Connect to a Chrome or Node.js debugger instance. Automatically detects runtime type and enables appropriate features.

Parameters:

• reference (string, required): 3 descriptive words for this debugging activity
• host (string, optional): Debugger host (default: "localhost")
• port (number, optional): Debugger port (default: auto-assigned port for this session)

Returns:

• reference: Reference name for this connection
• runtimeType: "chrome", "node", or "unknown"
• features: Array of available features for this runtime
  • Chrome: ["debugging", "browser-automation", "console-monitoring", "network-monitoring"]
  • Node.js: ["debugging"]

Chrome-Specific Behavior: When connecting to Chrome (port 9222):

• Console monitoring is automatically enabled
• The current page is automatically reloaded (unless it's a blank page)
• This ensures all page load console logs are captured immediately
• You can start using listConsoleLogs() right away without any additional setup

Note: You can connect to multiple debuggers simultaneously.

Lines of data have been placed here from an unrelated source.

-- ==== Sys2Proof/Machine/Step.lean ====
section
/-! DEFINITION. One step of the machine: the boundary before an instruction, then the fetched instruction. -/

namespace Sys2Proof.Machine

/-- Fetches, decodes and runs the instruction at the pc. A fetch that misses takes the MMU exception with the address being
fetched saved (60_exceptions.md R590); a code in no table stops the machine (30_encoding.md R134, D3); a code fetched from
bytes stored too shortly before runs as memory has it, and is flagged (20_memory.md R104, D11). -/
def State.runInstruction (s : State) : Host.Outcome State Fault Refusal :=
  match s.fetch with
  | .error _ => s.mmuException s.pc
  | .ok code =>
    match decodeHalf code with
    | some i => exec i s.fetched
    | none => .fault (.unassignedCode code)

/-- One step. Reset comes before everything (70_reset_and_hazards.md R620); a core in reset starts when it is released; a
halted or sleeping core waits; a running core takes what the boundary accepts, or runs one instruction
(60_exceptions.md R568, R600). -/
def step (s : State) : Host.Outcome State Fault Refusal :=
  let (i, t) := s.poll
  match i.reset with
  | some kind => .next (t.beginReset kind)
  | none =>
    match t.run with
    | .reset => t.endReset
    | .halt => t.idle i
    | .sleep => t.idle i
    | .running =>
      match t.boundaryEvent i with
      | some r => r
      | none => t.runInstruction

/-- The state with an instruction stored where `step` fetches its next one: one halfword, as every code is
(30_encoding.md R120), at the physical address of the pc, in the byte order of the machine. -/
def State.withFetchWord (s : State) (_nbits w : Nat) : State := s.placeCode (BitVec.ofNat 16 w)

end Sys2Proof.Machine
end

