/-- div0u and thirty-two div1 divide: ALR holds the quotient and AHR the remainder. R288 and R289 of 43_muldiv.md,
composed as the manual's division sequence. -/
def Obligations.UnsignedStepDivision : Prop :=
  ∀ (s : State) (rs : Reg), s.ext = Ext.empty → s.delay = none → s.psr.rm = false → s.psr.lm = false →
    (s.psr.lc = true → rs ≠ 4) → (s.psr.hc = true → rs ≠ 5) → s.reg rs ≠ 0 →
    ∃ t, execAll (.div0u rs :: List.replicate 32 (.div1 rs)) s = some t ∧
      t.alr.toNat = s.alr.toNat / (s.reg rs).toNat ∧ t.ahr.toNat = s.alr.toNat % (s.reg rs).toNat

/-- mac1.h, mac1.hw, mac1.w add one product to the accumulator; macclr clears it. R310, R318 to R321 of 44_mac.md;
R643 of 70_reset_and_hazards.md. The low 64 bits after an overflow are the model's choice (R310 derives them, U5, log
28). It rests on choices, the spec's where a D is named, else the model's: the macclr window (D32) and how it counts
(log 22). -/
def Obligations.SingleAccumulation : Prop :=
  ∀ (s : State) (rd rs : Reg),
    RunsTo (.mac1H rd rs) s (accumulate s (lowHalf (s.reg rd)) (lowHalf (s.reg rs))) ∧
    RunsTo (.mac1Hw rd rs) s (accumulate s (s.reg rd).toInt (lowHalf (s.reg rs))) ∧
    RunsTo (.mac1W rd rs) s (accumulate s (s.reg rd).toInt (s.reg rs).toInt) ∧
    RunsTo .macclr s { withAlr (withAhr s 0) 0 with psr := { s.psr with mo := false }, macWindow := 3 }

/-- mac, mac.hw, mac.w: as many passes as the counter says, and nothing for a counter of 0. R310, R312 to R317 of
44_mac.md. The choices of the model: passes go on with the low 64 bits of an overflowed sum (R310 derives them, U5,
log 28); a mirrored pointer is a free value (R317, U27, log 27). A mirrored counter that is not 0 is left out (R317).
It rests on choices, the spec's where a D is named, else the model's: inputs examined between two passes (D9, log 6,
log 26). -/
def Obligations.RepeatedAccumulation : Prop :=
  ∀ (i : Instr) (s u : State) (rs : Reg) (z1 z2 : Size), macForm i = some (rs, z1, z2) →
    s.reg rs = 0 ∨ CounterKept s rs → Undisturbed s ((s.reg rs).toNat - 1) →
    macSteps rs z1 z2 (s.reg rs).toNat s = some u →
    u.mem = s.mem ∧ RunsTo i s (waited u ((s.reg rs).toNat - 1))

/-- push stores a register below the stack pointer of the mode; pop loads one from it. R370, R373, R374 of
47_pushpop.md; R37 of 10_state.md. It rests on choices, the spec's where a D is named, else the model's: addresses
modulo 2^32 (D5, log 35), %sp follows SV while ME = 1 (D30, log 33), the record of stored bytes (D11, log 4). -/
def Obligations.PushAndPop : Prop :=
  ∀ (s : State) (r : Reg),
    StoresAt (.push r) .word s (fun t => (withSp t (s.sp - 4)).complete (s.pc + 2)) (s.sp - 4) (s.reg r) ∧
    (∀ p, s.translate .read s.sp = some p →
      RunsTo (.pop r) s ((withSp s (s.sp + 4)).setReg r (s.physRead .word p)))

/-- pushn stores rs down to R0 and popn loads R0 up to rd, or from RC when resumed. R375, R376, R380 of 47_pushpop.md;
order R89 of 20_memory.md. RC above rd comes only from a forged PSR (log 25). It rests on choices, the spec's where a
D is named, else the model's: inputs examined between two words (D9, log 6, log 26), %sp follows SV while ME = 1 (D30,
log 33), the record of stored bytes (D11, log 4). -/
def Obligations.PushAndPopRegisters : Prop :=
  ∀ (s u : State) (r : Reg),
    (∀ n count, sequence s (.pushn r) = (n, count) → Undisturbed s (count - 1) →
      partsDone (.pushn r) n count s = some u →
      RunsTo (.pushn r) s ((waited u (count - 1)).setPm false) ∧
      (s.sp.toNat % 4 = 0 → ∀ q : Word,
        (∀ k p, k < count → s.translate .write (s.sp - 4 * BitVec.ofNat 32 (k + 1)) = some p → 4 ≤ (q - p).toNat) →
        u.byteAt q = s.byteAt q)) ∧
    (∀ n count, sequence s (.popn r) = (n, count) → 0 < count → Undisturbed s (count - 1) →
      partsDone (.popn r) n count s = some u →
      u.mem = s.mem ∧ RunsTo (.popn r) s ((waited u (count - 1)).setPm false))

The first connection becomes the active connection. Use listConnections() and switchConnection() to manage multiple connections.

disconnectDebugger

Disconnect from a debugger connection.

Parameters:

• reference (string, required): 3 descriptive words of the connection to disconnect

loadSourceMaps

Load source maps from a directory (for TypeScript debugging).

Parameters:

• directory (string): Path to directory containing .js.map files

Example:

{
  "directory": "./build"
}

getDebuggerStatus

Get current debugger connection status, including breakpoint count and loaded source maps.

Parameters:

• reference (string, required): 3 descriptive words of the connection to check

Returns:

• reference: The connection reference name
• connected: Whether the connection is active
• runtimeType: "chrome", "node", or "unknown"
• paused: Whether execution is currently paused
• breakpoints: Number of active regular breakpoints
• logpoints: Number of active logpoints
• totalBreakpoints: Total number of breakpoints (including logpoints)
• sourceMapCount: Number of loaded source maps
• consoleMonitoring: "active" or "inactive"
• networkMonitoring: "active" or "inactive"
• totalConnections: Total number of active connections

listConnections

List all active debugger connections.

Returns: Array of connections, each containing:

• reference: Connection reference name
• type: Runtime type ("chrome", "node", or "unknown")
• host: Connection host
• port: Connection port
• active: Whether this is the active connection
• connected: Connection status
• paused: Whether execution is paused
• createdAt: ISO timestamp of connection creation

Example Response:

{
  "success": true,
  "totalConnections": 2,
  "activeReference": "debugging payment flow",
  "connections": [
    {
      "reference": "debugging payment flow",
      "type": "chrome",
      "host": "localhost",
      "port": 9222,
      "active": true,
      "connected": true,
      "paused": false,
      "createdAt": "2025-01-05T12:00:00.000Z"
    },
    {
      "reference": "testing api endpoints",
      "type": "node",
      "host": "localhost",
      "port": 9229,
      "active": false,
      "connected": true,
      "paused": true,
      "createdAt": "2025-01-05T12:01:00.000Z"
    }
  ]
}

switchConnection

Switch the active debugger connection.

Parameters:

• reference (string, required): 3 descriptive words of the connection to switch to

Note: All debugging tools operate on the active connection by default. For browser automation tools, you can target a specific connection by passing a connectionReason parameter with 3 descriptive words.

Breakpoint Management

setBreakpoint

Set a breakpoint at a specific file and line.

Parameters:

• url (string): File URL or path (e.g., "file:///path/to/file.js")
• lineNumber (number): Line number (1-based, line 1 = first line)
• columnNumber (number, optional): Column number (1-based, column 1 = first column). If not provided, CDP will choose the best execution point on the line.

Example:

{
  "url": "file:///Users/dev/project/app.js",
  "lineNumber": 42
}

Example with column:

{
  "url": "file:///Users/dev/project/app.js",
  "lineNumber": 42,
  "columnNumber": 15
}

Note: CDP (Chrome DevTools Protocol) may map your requested line:column to the nearest valid breakpoint location. The response will show both the requested and actual locations.

removeBreakpoint

Remove a specific breakpoint.

Parameters:

• breakpointId (string): The breakpoint ID from setBreakpoint

listBreakpoints

List all active breakpoints.

Execution Control

pause

Pause execution of the debugged program.

resume

Resume execution after being paused.

stepOver

Step to the next line (does not enter function calls).

stepInto

Step into the next function call.

stepOut

Step out of the current function.

Inspection

getCallStack

Get the current call stack when paused at a breakpoint.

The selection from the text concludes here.